Go over the lines below, and when one contains the word "bits", copy it.

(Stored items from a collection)
╔══

-- ==== Sys2Proof/Decode.lean ====
section
/-! DEFINITION. Decode.lean: from the words of a clause to instructions (R179, R181, R183 to R197), and the
encoder. Decoding is total and refuses by the name of the trap; a reserved code never falls through. -/

namespace Sys2Proof

/-- The code of ITYPE (R189). -/
def IType.enc : IType → BitVec 3
  | .sgn => 0
  | .uns => 1
  | .sgn64 => 2
  | .uns64 => 3
  | .sgn16x2 => 4
  | .uns16x2 => 5

/-- ITYPE (R189), none for a reserved code. -/
def IType.dec (c : BitVec 3) : Option IType :=
  match c.toNat with
  | 0 => some .sgn
  | 1 => some .uns
  | 2 => some .sgn64
  | 3 => some .uns64
  | 4 => some .sgn16x2
  | 5 => some .uns16x2
  | _ => none

theorem IType.dec_enc (x : IType) : IType.dec x.enc = some x := by cases x <;> rfl

/-- The code of UTYPE (R189). -/
def UType.enc : UType → BitVec 3
  | .sgn64 => 0
  | .uns64 => 1
  | .sgn => 2
  | .uns => 3

/-- UTYPE (R189), none for a reserved code. -/
def UType.dec (c : BitVec 3) : Option UType :=
  match c.toNat with
  | 0 => some .sgn64
  | 1 => some .uns64
  | 2 => some .sgn
  | 3 => some .uns
  | _ => none

theorem UType.dec_enc (x : UType) : UType.dec x.enc = some x := by cases x <;> rfl

/-- The code of COND (R189). -/
def Cond.enc : Cond → BitVec 4
  | .eq => 0
  | .ne => 1
  | .lt => 2
  | .le => 3
  | .gt => 4
  | .ge => 5

/-- COND (R189), none for a reserved code. -/
def Cond.dec (c : BitVec 4) : Option Cond :=
  match c.toNat with
  | 0 => some .eq
  | 1 => some .ne
  | 2 => some .lt
  | 3 => some .le
  | 4 => some .gt
  | 5 => some .ge
  | _ => none

theorem Cond.dec_enc (x : Cond) : Cond.dec x.enc = some x := by cases x <;> rfl

/-- The code of FTYPE (R189). -/
def FType.enc : FType → BitVec 2
  | .f32 => 0
  | .f64 => 1
  | .f16x2 => 2
  | .bf16x2 => 3

/-- FTYPE (R189), none for a reserved code. -/
def FType.dec (c : BitVec 2) : Option FType :=
  match c.toNat with
  | 0 => some .f32
  | 1 => some .f64
  | 2 => some .f16x2
  | 3 => some .bf16x2
  | _ => none

theorem FType.dec_enc (x : FType) : FType.dec x.enc = some x := by cases x <;> rfl

/-- The code of RND (R189). -/
def Rnd.enc : Rnd → BitVec 2
  | .rn => 0
  | .rz => 1
  | .ru => 2
  | .rd => 3

/-- RND (R189), none for a reserved code. -/
def Rnd.dec (c : BitVec 2) : Option Rnd :=
  match c.toNat with
  | 0 => some .rn
  | 1 => some .rz
  | 2 => some .ru
  | 3 => some .rd
  | _ => none

theorem Rnd.dec_enc (x : Rnd) : Rnd.dec x.enc = some x := by cases x <;> rfl

/-- The code of FCOND (R189). -/
def FCond.enc : FCond → BitVec 4
  | .eq => 0
  | .ne => 1
  | .lt => 2
  | .le => 3
  | .gt => 4
  | .ge => 5
  | .equ => 6
  | .neu => 7
  | .ltu => 8
  | .leu => 9
  | .gtu => 10
  | .geu => 11
  | .num => 12
  | .nan => 13

/-- FCOND (R189), none for a reserved code. -/
def FCond.dec (c : BitVec 4) : Option FCond :=
  match c.toNat with
  | 0 => some .eq
  | 1 => some .ne
  | 2 => some .lt
  | 3 => some .le
  | 4 => some .gt
  | 5 => some .ge
  | 6 => some .equ
  | 7 => some .neu
  | 8 => some .ltu
  | 9 => some .leu
  | 10 => some .gtu
  | 11 => some .geu
  | 12 => some .num
  | 13 => some .nan
  | _ => none

theorem FCond.dec_enc (x : FCond) : FCond.dec x.enc = some x := by cases x <;> rfl

/-- The code of DFMT and SFMT (R189). -/
def CFmt.enc : CFmt → BitVec 4
  | .f64 => 0
  | .f32 => 1
  | .f16 => 2
  | .bf16 => 3
  | .e4m3 => 4
  | .e5m2 => 5
  | .int8 => 6
  | .uint8 => 7
  | .int16 => 8
  | .uint16 => 9
  | .int32 => 10
  | .uint32 => 11
  | .int64 => 12
  | .uint64 => 13

/-- DFMT and SFMT (R189), none for a reserved code. -/
def CFmt.dec (c : BitVec 4) : Option CFmt :=
  match c.toNat with
  | 0 => some .f64
  | 1 => some .f32
  | 2 => some .f16
  | 3 => some .bf16
  | 4 => some .e4m3
  | 5 => some .e5m2
  | 6 => some .int8
  | 7 => some .uint8
  | 8 => some .int16
  | 9 => some .uint16
  | 10 => some .int32
  | 11 => some .uint32
  | 12 => some .int64
  | 13 => some .uint64
  | _ => none

theorem CFmt.dec_enc (x : CFmt) : CFmt.dec x.enc = some x := by cases x <;> rfl

/-- The code of XTYPE (R189). -/
def XType.enc : XType → BitVec 3
  | .b32 => 0
  | .sgn => 1
  | .uns => 2
  | .f32 => 3
  | .b64 => 4
  | .sgn64 => 5
  | .uns64 => 6
  | .f64 => 7

/-- XTYPE (R189), none for a reserved code. -/
def XType.dec (c : BitVec 3) : Option XType :=
  match c.toNat with
  | 0 => some .b32
  | 1 => some .sgn
  | 2 => some .uns
  | 3 => some .f32
  | 4 => some .b64
  | 5 => some .sgn64
  | 6 => some .uns64
  | 7 => some .f64
  | _ => none

theorem XType.dec_enc (x : XType) : XType.dec x.enc = some x := by cases x <;> rfl

/-- The code of SEG (R189). -/
def Seg.enc : Seg → BitVec 3
  | .whole => 0
  | .seg2 => 1
  | .seg4 => 2
  | .seg8 => 3
  | .seg16 => 4

/-- SEG (R189), none for a reserved code. -/
def Seg.dec (c : BitVec 3) : Option Seg :=
  match c.toNat with
  | 0 => some .whole
  | 1 => some .seg2
  | 2 => some .seg4
  | 3 => some .seg8
  | 4 => some .seg16
  | _ => none

theorem Seg.dec_enc (x : Seg) : Seg.dec x.enc = some x := by cases x <;> rfl

/-- The code of MODE of `shfl` (R189). -/
def ShMode.enc : ShMode → BitVec 4
  | .idx => 0
  | .up => 1
  | .down => 2
  | .xor => 3

/-- MODE of `shfl` (R189), none for a reserved code. -/
def ShMode.dec (c : BitVec 4) : Option ShMode :=
  match c.toNat with
  | 0 => some .idx
  | 1 => some .up
  | 2 => some .down
  | 3 => some .xor
  | _ => none

theorem ShMode.dec_enc (x : ShMode) : ShMode.dec x.enc = some x := by cases x <;> rfl

/-- The code of MODE of `vote` (R189). -/
def VoteMode.enc : VoteMode → BitVec 4
  | .any => 0
  | .all => 1
  | .uni => 2

/-- MODE of `vote` (R189), none for a reserved code. -/
def VoteMode.dec (c : BitVec 4) : Option VoteMode :=
  match c.toNat with
  | 0 => some .any
  | 1 => some .all
  | 2 => some .uni
  | _ => none

theorem VoteMode.dec_enc (x : VoteMode) : VoteMode.dec x.enc = some x := by cases x <;> rfl

/-- The code of MODE of `redux`, the low three bits of MODE of `scan` (R189). -/
def RedOp.enc : RedOp → BitVec 3
  | .add => 0
  | .min => 1
  | .max => 2
  | .and => 3
  | .or => 4
  | .xor => 5

/-- MODE of `redux`, the low three bits of MODE of `scan` (R189), none for a reserved code. -/
def RedOp.dec (c : BitVec 3) : Option RedOp :=
  match c.toNat with
  | 0 => some .add
  | 1 => some .min
  | 2 => some .max
  | 3 => some .and
  | 4 => some .or
  | 5 => some .xor
  | _ => none

theorem RedOp.dec_enc (x : RedOp) : RedOp.dec x.enc = some x := by cases x <;> rfl

/-- The code of TAG (R189). -/
def TagSel.enc : TagSel → BitVec 2
  | .u => 0
  | .a => 1
  | .g => 2

/-- TAG (R189), none for a reserved code. -/
def TagSel.dec (c : BitVec 2) : Option TagSel :=
  match c.toNat with
  | 0 => some .u
  | 1 => some .a
  | 2 => some .g
  | _ => none

theorem TagSel.dec_enc (x : TagSel) : TagSel.dec x.enc = some x := by cases x <;> rfl

/-- The code of POL (R109). -/
def Pol.enc : Pol → BitVec 3
  | .l1 => 0
  | .l2 => 1
  | .str => 2
  | .sys => 3
  | .ro => 4

/-- POL (R109), none for a reserved code. -/
def Pol.dec (c : BitVec 3) : Option Pol :=
  match c.toNat with
  | 0 => some .l1
  | 1 => some .l2
  | 2 => some .str
  | 3 => some .sys
  | 4 => some .ro
  | _ => none

theorem Pol.dec_enc (x : Pol) : Pol.dec x.enc = some x := by cases x <;> rfl

/-- The code of SCOPE (R189). -/
def Scope.enc : Scope → BitVec 3
  | .no => 0
  | .sp => 1
  | .blk => 2
  | .gang => 3
  | .dev => 4
  | .sys => 5

/-- SCOPE (R189), none for a reserved code. -/
def Scope.dec (c : BitVec 3) : Option Scope :=
  match c.toNat with
  | 0 => some .no
  | 1 => some .sp
  | 2 => some .blk
  | 3 => some .gang
  | 4 => some .dev
  | 5 => some .sys
  | _ => none

theorem Scope.dec_enc (x : Scope) : Scope.dec x.enc = some x := by cases x <;> rfl

/-- The code of ORD (R189). -/
def Ord.enc : Ord → BitVec 2
  | .no => 0
  | .acq => 1
  | .rel => 2
  | .acqrel => 3

/-- ORD (R189), none for a reserved code. -/
def Ord.dec (c : BitVec 2) : Option Ord :=
  match c.toNat with
  | 0 => some .no
  | 1 => some .acq
  | 2 => some .rel
  | 3 => some .acqrel
  | _ => none

theorem Ord.dec_enc (x : Ord) : Ord.dec x.enc = some x := by cases x <;> rfl

/-- The code of SIZE (R189). -/
def Size.enc : Size → BitVec 3
  | .b8 => 0
  | .i8 => 1
  | .b16 => 2
  | .i16 => 3
  | .b32 => 4
  | .b64 => 5
  | .b128 => 6

/-- SIZE (R189), none for a reserved code. -/
def Size.dec (c : BitVec 3) : Option Size :=
  match c.toNat with
  | 0 => some .b8
  | 1 => some .i8
  | 2 => some .b16
  | 3 => some .i16
  | 4 => some .b32
  | 5 => some .b64
  | 6 => some .b128
  | _ => none

theorem Size.dec_enc (x : Size) : Size.dec x.enc = some x := by cases x <;> rfl

/-- The code of AOP of `atom` (R189). -/
def AOp.enc : AOp → BitVec 4
  | .add => 0
  | .min => 1
  | .max => 2
  | .minu => 3
  | .maxu => 4
  | .and => 5
  | .or => 6
  | .xor => 7
  | .exch => 8
  | .cas => 9
  | .inc => 10
  | .fadd => 11

/-- AOP of `atom` (R189), none for a reserved code. -/
def AOp.dec (c : BitVec 4) : Option AOp :=
  match c.toNat with
  | 0 => some .add
  | 1 => some .min
  | 2 => some .max
  | 3 => some .minu
  | 4 => some .maxu
  | 5 => some .and
  | 6 => some .or
  | 7 => some .xor
  | 8 => some .exch
  | 9 => some .cas
  | 10 => some .inc
  | 11 => some .fadd
  | _ => none

theorem AOp.dec_enc (x : AOp) : AOp.dec x.enc = some x := by cases x <;> rfl

/-- The code of FSET (R189). -/
def FSet.enc : FSet → BitVec 4
  | .ll => 0
  | .ls => 1
  | .sl => 2
  | .ss => 3
  | .all => 4
  | .win => 5
  | .async => 6

/-- FSET (R189), none for a reserved code. -/
def FSet.dec (c : BitVec 4) : Option FSet :=
  match c.toNat with
  | 0 => some .ll
  | 1 => some .ls
  | 2 => some .sl
  | 3 => some .ss
  | 4 => some .all
  | 5 => some .win
  | 6 => some .async
  | _ => none

theorem FSet.dec_enc (x : FSet) : FSet.dec x.enc = some x := by cases x <;> rfl

/-- The code of STATE of `vpub` (R189). -/
def VState.enc : VState → BitVec 2
  | .no => 0
  | .partial_ => 1
  | .complete => 2

/-- STATE of `vpub` (R189), none for a reserved code. -/
def VState.dec (c : BitVec 2) : Option VState :=
  match c.toNat with
  | 0 => some .no
  | 1 => some .partial_
  | 2 => some .complete
  | _ => none

theorem VState.dec_enc (x : VState) : VState.dec x.enc = some x := by cases x <;> rfl

/-- The code of RM of `zrnd` and DRND (R68, R302). -/
def RMode.enc : RMode → BitVec 3
  | .rne => 0
  | .rz => 1
  | .ru => 2
  | .rd => 3
  | .sr => 4

/-- RM of `zrnd` and DRND (R68, R302), none for a reserved code. -/
def RMode.dec (c : BitVec 3) : Option RMode :=
  match c.toNat with
  | 0 => some .rne
  | 1 => some .rz
  | 2 => some .ru
  | 3 => some .rd
  | 4 => some .sr
  | _ => none

theorem RMode.dec_enc (x : RMode) : RMode.dec x.enc = some x := by cases x <;> rfl

/-- The code of DFMT of `zrnd` (R302). -/
def ZFmt.enc : ZFmt → BitVec 4
  | .f32 => 0
  | .bf16 => 1
  | .f16 => 2
  | .int32 => 3
  | .f64 => 4

/-- DFMT of `zrnd` (R302), none for a reserved code. -/
def ZFmt.dec (c : BitVec 4) : Option ZFmt :=
  match c.toNat with
  | 0 => some .f32
  | 1 => some .bf16
  | 2 => some .f16
  | 3 => some .int32
  | 4 => some .f64
  | _ => none

theorem ZFmt.dec_enc (x : ZFmt) : ZFmt.dec x.enc = some x := by cases x <;> rfl

/-- The code of SFMT of `mgstage` (R311). -/
def MgFmt.enc : MgFmt → BitVec 2
  | .f32 => 0
  | .bf16 => 1
  | .f16 => 2

/-- SFMT of `mgstage` (R311), none for a reserved code. -/
def MgFmt.dec (c : BitVec 2) : Option MgFmt :=
  match c.toNat with
  | 0 => some .f32
  | 1 => some .bf16
  | 2 => some .f16
  | _ => none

╚══

Answer box:
/-- The code of MODE of `redux`, the low three bits of MODE of `scan` (R189). -/
/-- MODE of `redux`, the low three bits of MODE of `scan` (R189), none for a reserved code. -/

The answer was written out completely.